## Task details
Report every line of the records that contains the word "isZero".

## Data supplied
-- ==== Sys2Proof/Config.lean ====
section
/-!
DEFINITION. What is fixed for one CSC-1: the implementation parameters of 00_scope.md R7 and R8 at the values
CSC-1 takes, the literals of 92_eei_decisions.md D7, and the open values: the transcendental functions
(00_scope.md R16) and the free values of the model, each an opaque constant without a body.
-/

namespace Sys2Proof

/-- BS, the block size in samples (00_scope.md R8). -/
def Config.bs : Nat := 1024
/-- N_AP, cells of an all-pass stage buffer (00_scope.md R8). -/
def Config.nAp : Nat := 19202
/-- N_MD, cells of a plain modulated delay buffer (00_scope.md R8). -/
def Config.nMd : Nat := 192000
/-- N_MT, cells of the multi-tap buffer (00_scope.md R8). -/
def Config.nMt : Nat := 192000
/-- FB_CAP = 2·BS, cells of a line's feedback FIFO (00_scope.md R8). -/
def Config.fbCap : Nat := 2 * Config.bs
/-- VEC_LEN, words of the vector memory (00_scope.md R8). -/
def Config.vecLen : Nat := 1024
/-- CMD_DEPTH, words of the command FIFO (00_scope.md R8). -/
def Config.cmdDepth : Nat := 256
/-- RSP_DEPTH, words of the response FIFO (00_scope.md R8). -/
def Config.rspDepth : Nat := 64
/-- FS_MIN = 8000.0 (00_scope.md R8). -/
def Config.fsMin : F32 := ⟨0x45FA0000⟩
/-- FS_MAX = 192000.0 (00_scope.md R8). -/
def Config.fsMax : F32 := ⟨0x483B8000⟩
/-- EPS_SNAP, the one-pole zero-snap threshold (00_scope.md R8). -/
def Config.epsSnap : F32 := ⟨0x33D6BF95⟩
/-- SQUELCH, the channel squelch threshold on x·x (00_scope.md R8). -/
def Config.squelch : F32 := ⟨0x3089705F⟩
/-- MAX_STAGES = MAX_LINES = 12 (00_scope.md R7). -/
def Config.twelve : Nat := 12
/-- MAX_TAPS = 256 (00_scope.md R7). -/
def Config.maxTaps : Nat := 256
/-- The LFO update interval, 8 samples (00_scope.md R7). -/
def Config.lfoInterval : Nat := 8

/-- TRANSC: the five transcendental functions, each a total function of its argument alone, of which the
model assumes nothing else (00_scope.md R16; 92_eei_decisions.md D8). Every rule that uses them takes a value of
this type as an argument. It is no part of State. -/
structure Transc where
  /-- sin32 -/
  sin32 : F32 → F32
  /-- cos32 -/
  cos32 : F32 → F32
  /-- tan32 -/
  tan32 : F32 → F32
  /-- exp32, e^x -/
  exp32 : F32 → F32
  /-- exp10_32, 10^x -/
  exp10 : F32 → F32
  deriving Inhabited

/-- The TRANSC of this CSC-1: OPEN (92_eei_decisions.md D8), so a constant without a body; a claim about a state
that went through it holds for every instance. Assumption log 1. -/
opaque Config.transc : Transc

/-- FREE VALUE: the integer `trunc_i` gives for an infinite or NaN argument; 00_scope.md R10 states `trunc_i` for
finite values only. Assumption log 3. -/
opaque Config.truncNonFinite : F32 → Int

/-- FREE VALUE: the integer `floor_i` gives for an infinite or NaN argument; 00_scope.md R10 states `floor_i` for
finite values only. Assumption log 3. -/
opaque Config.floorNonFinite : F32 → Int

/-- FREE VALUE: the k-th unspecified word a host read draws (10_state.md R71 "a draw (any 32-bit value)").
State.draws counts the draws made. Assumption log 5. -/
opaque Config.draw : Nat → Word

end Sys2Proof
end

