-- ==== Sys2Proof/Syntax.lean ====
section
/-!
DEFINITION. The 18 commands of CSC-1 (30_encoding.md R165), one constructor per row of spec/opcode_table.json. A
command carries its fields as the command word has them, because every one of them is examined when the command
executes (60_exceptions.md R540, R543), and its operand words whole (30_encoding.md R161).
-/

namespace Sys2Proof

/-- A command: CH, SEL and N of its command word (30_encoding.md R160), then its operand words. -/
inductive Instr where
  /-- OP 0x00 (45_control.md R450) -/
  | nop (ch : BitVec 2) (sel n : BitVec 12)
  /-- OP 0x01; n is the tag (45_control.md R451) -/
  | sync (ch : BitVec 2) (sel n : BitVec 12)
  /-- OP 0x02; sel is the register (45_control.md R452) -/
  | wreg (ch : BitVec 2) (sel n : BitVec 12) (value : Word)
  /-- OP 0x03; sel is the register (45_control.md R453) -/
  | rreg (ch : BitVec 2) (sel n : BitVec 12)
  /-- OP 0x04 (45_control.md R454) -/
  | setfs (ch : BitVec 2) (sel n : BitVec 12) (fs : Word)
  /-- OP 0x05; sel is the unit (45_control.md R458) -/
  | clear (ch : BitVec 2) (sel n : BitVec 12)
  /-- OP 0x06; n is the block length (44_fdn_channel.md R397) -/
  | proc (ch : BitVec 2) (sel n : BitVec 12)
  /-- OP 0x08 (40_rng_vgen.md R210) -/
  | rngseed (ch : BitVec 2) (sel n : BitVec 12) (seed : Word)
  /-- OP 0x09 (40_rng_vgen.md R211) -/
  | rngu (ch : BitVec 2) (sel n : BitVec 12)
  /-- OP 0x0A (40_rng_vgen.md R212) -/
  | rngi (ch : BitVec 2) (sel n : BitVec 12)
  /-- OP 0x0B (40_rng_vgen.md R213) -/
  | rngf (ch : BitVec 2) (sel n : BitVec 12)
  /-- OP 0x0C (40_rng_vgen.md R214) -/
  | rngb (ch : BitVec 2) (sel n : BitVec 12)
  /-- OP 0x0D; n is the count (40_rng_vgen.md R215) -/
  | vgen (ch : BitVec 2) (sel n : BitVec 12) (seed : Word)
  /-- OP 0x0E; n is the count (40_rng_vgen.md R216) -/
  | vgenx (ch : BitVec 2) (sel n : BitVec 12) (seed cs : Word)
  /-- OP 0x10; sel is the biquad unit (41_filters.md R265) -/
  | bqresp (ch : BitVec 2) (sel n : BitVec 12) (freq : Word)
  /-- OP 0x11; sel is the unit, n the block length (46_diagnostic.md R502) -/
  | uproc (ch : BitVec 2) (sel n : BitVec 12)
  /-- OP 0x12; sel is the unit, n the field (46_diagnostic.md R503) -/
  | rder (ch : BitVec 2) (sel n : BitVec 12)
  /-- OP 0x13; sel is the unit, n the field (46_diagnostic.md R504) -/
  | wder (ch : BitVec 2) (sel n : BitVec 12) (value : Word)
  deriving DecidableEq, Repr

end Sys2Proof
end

==

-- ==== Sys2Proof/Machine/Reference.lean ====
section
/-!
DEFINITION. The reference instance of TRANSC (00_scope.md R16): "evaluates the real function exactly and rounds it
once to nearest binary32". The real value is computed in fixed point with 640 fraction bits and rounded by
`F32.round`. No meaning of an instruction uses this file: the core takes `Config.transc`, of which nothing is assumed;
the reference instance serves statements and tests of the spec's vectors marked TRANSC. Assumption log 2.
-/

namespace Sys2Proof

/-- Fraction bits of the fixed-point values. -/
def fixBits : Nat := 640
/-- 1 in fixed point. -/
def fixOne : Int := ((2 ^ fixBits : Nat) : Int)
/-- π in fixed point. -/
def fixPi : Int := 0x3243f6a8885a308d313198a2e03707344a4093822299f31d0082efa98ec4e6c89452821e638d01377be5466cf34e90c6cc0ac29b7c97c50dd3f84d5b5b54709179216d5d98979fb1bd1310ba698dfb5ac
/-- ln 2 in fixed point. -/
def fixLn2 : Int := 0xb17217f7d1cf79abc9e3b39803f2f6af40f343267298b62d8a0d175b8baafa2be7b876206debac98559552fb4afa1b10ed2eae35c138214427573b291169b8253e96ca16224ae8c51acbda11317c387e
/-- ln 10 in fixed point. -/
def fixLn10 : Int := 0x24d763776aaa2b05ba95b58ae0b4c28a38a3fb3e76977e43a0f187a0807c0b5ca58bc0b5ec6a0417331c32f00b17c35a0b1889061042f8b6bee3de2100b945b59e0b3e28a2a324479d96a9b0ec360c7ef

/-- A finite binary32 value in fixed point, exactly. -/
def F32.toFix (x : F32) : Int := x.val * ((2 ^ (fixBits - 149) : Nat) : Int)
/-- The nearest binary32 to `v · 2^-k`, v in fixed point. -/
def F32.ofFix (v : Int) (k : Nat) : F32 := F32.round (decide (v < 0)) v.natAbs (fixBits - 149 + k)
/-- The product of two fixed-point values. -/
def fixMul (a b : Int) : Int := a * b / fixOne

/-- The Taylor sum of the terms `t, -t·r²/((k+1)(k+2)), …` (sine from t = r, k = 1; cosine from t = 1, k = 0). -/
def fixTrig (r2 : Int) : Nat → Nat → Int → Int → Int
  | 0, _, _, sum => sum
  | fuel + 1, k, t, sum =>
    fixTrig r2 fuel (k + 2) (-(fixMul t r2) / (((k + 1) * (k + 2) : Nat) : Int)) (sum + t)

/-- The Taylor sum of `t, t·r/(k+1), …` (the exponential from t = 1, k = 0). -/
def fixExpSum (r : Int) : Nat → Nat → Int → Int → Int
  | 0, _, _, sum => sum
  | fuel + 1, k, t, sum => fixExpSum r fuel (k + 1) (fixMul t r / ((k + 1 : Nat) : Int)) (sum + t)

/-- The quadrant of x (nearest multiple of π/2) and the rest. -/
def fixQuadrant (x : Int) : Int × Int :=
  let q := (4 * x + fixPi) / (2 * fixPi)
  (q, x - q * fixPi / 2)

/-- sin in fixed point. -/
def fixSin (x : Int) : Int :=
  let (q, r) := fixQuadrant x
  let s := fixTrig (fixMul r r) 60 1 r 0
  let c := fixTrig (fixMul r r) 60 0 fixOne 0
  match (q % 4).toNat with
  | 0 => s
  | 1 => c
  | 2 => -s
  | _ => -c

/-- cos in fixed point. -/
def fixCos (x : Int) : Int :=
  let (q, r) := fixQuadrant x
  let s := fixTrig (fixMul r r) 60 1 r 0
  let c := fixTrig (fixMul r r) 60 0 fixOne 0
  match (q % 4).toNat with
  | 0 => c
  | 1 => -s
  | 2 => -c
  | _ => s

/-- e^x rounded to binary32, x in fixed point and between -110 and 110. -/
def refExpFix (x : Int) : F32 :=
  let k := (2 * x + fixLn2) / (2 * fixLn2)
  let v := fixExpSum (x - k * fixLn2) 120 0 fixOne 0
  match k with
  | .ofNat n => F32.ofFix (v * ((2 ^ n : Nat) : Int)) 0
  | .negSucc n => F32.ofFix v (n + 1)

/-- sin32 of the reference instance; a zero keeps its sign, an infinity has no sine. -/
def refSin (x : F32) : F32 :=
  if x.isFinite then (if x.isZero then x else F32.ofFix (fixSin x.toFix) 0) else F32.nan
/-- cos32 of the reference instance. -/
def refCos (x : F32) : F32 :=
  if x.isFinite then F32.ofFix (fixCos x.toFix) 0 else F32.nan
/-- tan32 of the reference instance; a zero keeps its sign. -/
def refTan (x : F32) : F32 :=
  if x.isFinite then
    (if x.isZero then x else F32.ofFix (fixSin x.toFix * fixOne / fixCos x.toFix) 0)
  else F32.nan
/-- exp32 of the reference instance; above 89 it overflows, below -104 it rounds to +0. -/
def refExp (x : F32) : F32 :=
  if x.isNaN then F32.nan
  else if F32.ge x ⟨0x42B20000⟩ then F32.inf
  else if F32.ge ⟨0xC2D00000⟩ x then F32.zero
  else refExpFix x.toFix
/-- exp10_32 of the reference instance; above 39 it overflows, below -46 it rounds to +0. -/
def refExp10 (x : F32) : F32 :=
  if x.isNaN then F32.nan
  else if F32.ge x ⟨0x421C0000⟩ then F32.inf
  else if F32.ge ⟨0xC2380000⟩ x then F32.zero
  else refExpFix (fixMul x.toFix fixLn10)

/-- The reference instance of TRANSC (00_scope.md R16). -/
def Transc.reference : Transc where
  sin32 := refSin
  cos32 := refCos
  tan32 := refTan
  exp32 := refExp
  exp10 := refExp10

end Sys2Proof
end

## Expected answer
  if x.isFinite then (if x.isZero then x else F32.ofFix (fixSin x.toFix) 0) else F32.nan
    (if x.isZero then x else F32.ofFix (fixSin x.toFix * fixOne / fixCos x.toFix) 0)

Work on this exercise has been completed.